Track three triggers that would change your plan: publication of the final national strategy; any move from strategy to a binding AI bill; and new PDPO guidance or decisions. Until those land, the data protection regime remains the benchmark.
Have a question or a suggestion, or want to understand how we research and review these guides? Read about our editorial standards and how to reach us.
FAQs
Does Uganda have a dedicated AI law?
No. As of mid-2026 there is no AI-specific statute and no dedicated AI regulator. AI is governed through the Data Protection and Privacy Act 2019, the Constitution and sector rules.
What governs AI in the absence of an AI statute?
The constitutional right to privacy (Article 27), the Data Protection and Privacy Act 2019 enforced by the PDPO, sector regulators in finance, communications and health, and computer and cyber law.
Who regulates data and AI-related processing?

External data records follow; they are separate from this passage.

/-- Settles O3: one format per opcode, the width column, the advance of a completed sequential instruction, and
bits 7:6. -/
theorem lengthFromOpcodeAlone : Obligations.LengthFromOpcodeAlone := by
  refine ⟨fun op bs bs' i i' r r' h h' => ?_, fun a b v => ?_, fun i s t hk hs h ht => ?_,
    fun i op operands he => ⟨fun hnot => ?_, ?_⟩⟩
  · exact width_eq_of_opcode_eq ((opcode_of_decode h).trans (opcode_of_decode h').symm)
  · simp [Instr.width, encode]
  · exact (Machine.pcByWidthOrToTarget i s t hs h (by simp [ht])).1 hk
  · rw [operandCount_of_encode_eq he hnot, width_of_encode_eq he]
  · rintro ⟨a, b, rfl⟩
    obtain rfl : 0x69#8 = op := opcode_of_encode_eq he
    exact ⟨rfl, rfl⟩

/-- The opcodes of the map begin a well-formed instruction. -/
theorem exists_wellFormed_of_mem_opMap {op : Byte} (h : op ∈ opMap.map Prod.fst) :
    ∃ i : Instr, i.WellFormed ∧ i.opcode = op := by
  have hwf : ∀ i ∈ opcodeSamples, i.WellFormed := by decide
  rw [opMap_eq_samples, List.map_map] at h
  obtain ⟨i, hi, hop⟩ := List.mem_map.1 h
  exact ⟨i, hwf i hi, hop⟩

theorem lookupOp_eq_none {op : Byte} (h : op ∉ opMap.map Prod.fst) : lookupOp op = none := by
  refine List.lookup_eq_none_iff.2 fun p hp => ?_
  have hne : op ≠ p.1 := fun e => h (e ▸ List.mem_map_of_mem hp)
  simpa using hne

theorem opcode_mem_opMap (i : Instr) : i.opcode ∈ opMap.map Prod.fst := by
  by_contra h
  exact Option.some_ne_none _ ((lookupOp_opcode i).symm.trans (lookupOp_eq_none h))

/-- The opcodes that begin some instruction are those of the map (R80). -/
theorem exists_decode_iff (op : Byte) :
    (∃ bs i rest, decode (op :: bs) = .ok (i, rest)) ↔ op ∈ opMap.map Prod.fst := by
  constructor
  · rintro ⟨bs, i, rest, h⟩
    exact opcode_of_decode h ▸ opcode_mem_opMap i
  · intro h
    obtain ⟨i, hi, rfl⟩ := exists_wellFormed_of_mem_opMap h
    refine ⟨(encode i).tail ++ [], i, [], ?_⟩
    rw [← List.cons_append, ← encode_cons, decode_encode hi]

/-- Settles O6: the nineteen values are the first column of the opcode map, and the lookup refuses every other one. -/
theorem nineteenOpcodes : Obligations.NineteenOpcodes := fun op =>
  ⟨exists_decode_iff op, fun h => decode_unknown (lookupOp_eq_none (mt (exists_decode_iff op).2 h))⟩

/-! ### The number of an opcode-table row -/

/-- Bytes as one number, the first one most significant (log entry 29). -/
def bytesNumber (bs : List Byte) : Nat := bs.foldl (fun n b => n * 256 + b.toNat) 0

theorem tableNumber_eq (i : Instr) : Claims.tableNumber i = bytesNumber (encode i) := rfl

theorem bytesNumber_append_singleton (bs : List Byte) (b : Byte) :
    bytesNumber (bs ++ [b]) = bytesNumber bs * 256 + b.toNat := by
  rw [bytesNumber, List.foldl_append]
  rfl

/-- A shift by a further byte drops the last byte of the number. -/
theorem bytesNumber_append_singleton_shiftRight (bs : List Byte) (b : Byte) (k : Nat) :
    bytesNumber (bs ++ [b]) >>> (8 * (k + 1)) = bytesNumber bs >>> (8 * k) := by
  have hb := b.isLt
  have hdrop : (bytesNumber bs * 256 + b.toNat) >>> 8 = bytesNumber bs := by
    rw [Nat.shiftRight_eq_div_pow]
    omega
  rw [bytesNumber_append_singleton, Nat.mul_succ 8 k, Nat.add_comm (8 * k), Nat.shiftRight_add, hdrop]

/-- The number of a list of bytes gives the bytes back, by shifts of whole bytes. -/
theorem range_map_bytesNumber (bs : List Byte) :
    (List.range bs.length).map (fun k => BitVec.ofNat 8 (bytesNumber bs >>> (8 * (bs.length - 1 - k)))) = bs := by
  induction bs using List.reverseRecOn with
  | nil => rfl
  | append_singleton bs b ih =>
    have hfront : ∀ k ∈ List.range bs.length,
        BitVec.ofNat 8 (bytesNumber (bs ++ [b]) >>> (8 * (bs.length - k))) =
          BitVec.ofNat 8 (bytesNumber bs >>> (8 * (bs.length - 1 - k))) := by
      intro k hk
      have hlt := List.mem_range.1 hk
      rw [show bs.length - k = bs.length - 1 - k + 1 by omega, bytesNumber_append_singleton_shiftRight]
    have hlast : BitVec.ofNat 8 (bytesNumber (bs ++ [b])) = b := by
      refine BitVec.eq_of_toNat_eq ?_
      rw [bytesNumber_append_singleton, BitVec.toNat_ofNat]
      omega
    simp only [List.length_append, List.length_singleton, Nat.add_sub_cancel, List.range_succ, List.map_append,
      List.map_congr_left hfront, ih, List.map_singleton, Nat.sub_self, Nat.mul_zero, Nat.shiftRight_zero, hlast]

/-- A table word's bytes are the instruction's, filled up with zero bytes to the longest length. -/
theorem tableBytes_tableNumber (i : Instr) :
    tableBytes (8 * i.width) (Claims.tableNumber i) =
      encode i ++ (List.replicate Config.maxInstrLen 0#8).take (Config.maxInstrLen - i.width) := by
  have hfit : (encode i).length ≤ Config.maxInstrLen := (width_pos i).2
  have hbytes := range_map_bytesNumber (encode i)
  simp only [tableBytes, Nat.mul_div_cancel_left _ (Nat.succ_pos 7), tableNumber_eq, Instr.width, hbytes,
    List.take_append, List.take_of_length_le hfit]

theorem decodeTableWord_tableNumber (hi : i.WellFormed) :
    decodeTableWord (8 * i.width) (Claims.tableNumber i) = some i := by
  simp only [decodeTableWord, tableBytes_tableNumber, decode_encode hi]

namespace Machine

open Sys2Proof.Claims

variable {s : State}

/-! ### Placing a table word for the fetch -/

theorem Memory.read_writeBytes_add (m : Memory) (a : Nat) {vs : List Byte} {k : Nat} (h : k < vs.length) :
    (m.writeBytes a vs).read (a + k) = vs[k] := by
  simp [Memory.read_writeBytes, h]

theorem State.placeFor_add_maxInstrLen_le (s : State) : s.placeFor + Config.maxInstrLen ≤ Config.memSize := by
  unfold State.placeFor
  split
  · assumption
  · decide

The Personal Data Protection Office (PDPO), an independent office under NITA-U, is the data regulator. The Ministry of ICT and National Guidance leads AI policy.
Does Ugandan law apply to companies based abroad?
Yes. The PDPO has held the Data Protection and Privacy Act applies to any entity processing Ugandan citizens' data regardless of physical presence, as in its 18 July 2025 decision against Google.
Is there a national AI strategy?
A National AI and Emerging Technologies Strategy is being developed by the Ministry of ICT, guided by an 11-member National AI Task Force and aligned with the AU Continental AI Strategy. It remains in draft and finalisation.
How does Uganda align with the African Union?
It frames national work within the AU Continental AI Strategy (2024) and engages the UNESCO AI ethics recommendation and East African Community AI initiatives. Uganda has not ratified the Malabo Convention.
What penalties apply under the data protection law?
Offences carry fines (measured in currency points, up to 240 currency points for several offences) and imprisonment of up to ten years, and serious breaches can attract administrative fines of up to 2% of gross annual turnover. Uganda recorded its first criminal conviction under the Act in July 2025.
Will Uganda adopt a risk-based AI model?
Officials and commentators indicate the emerging strategy leans risk-based and sector-aware, referencing the EU AI Act and ISO standards, but this is policy intent rather than enacted law.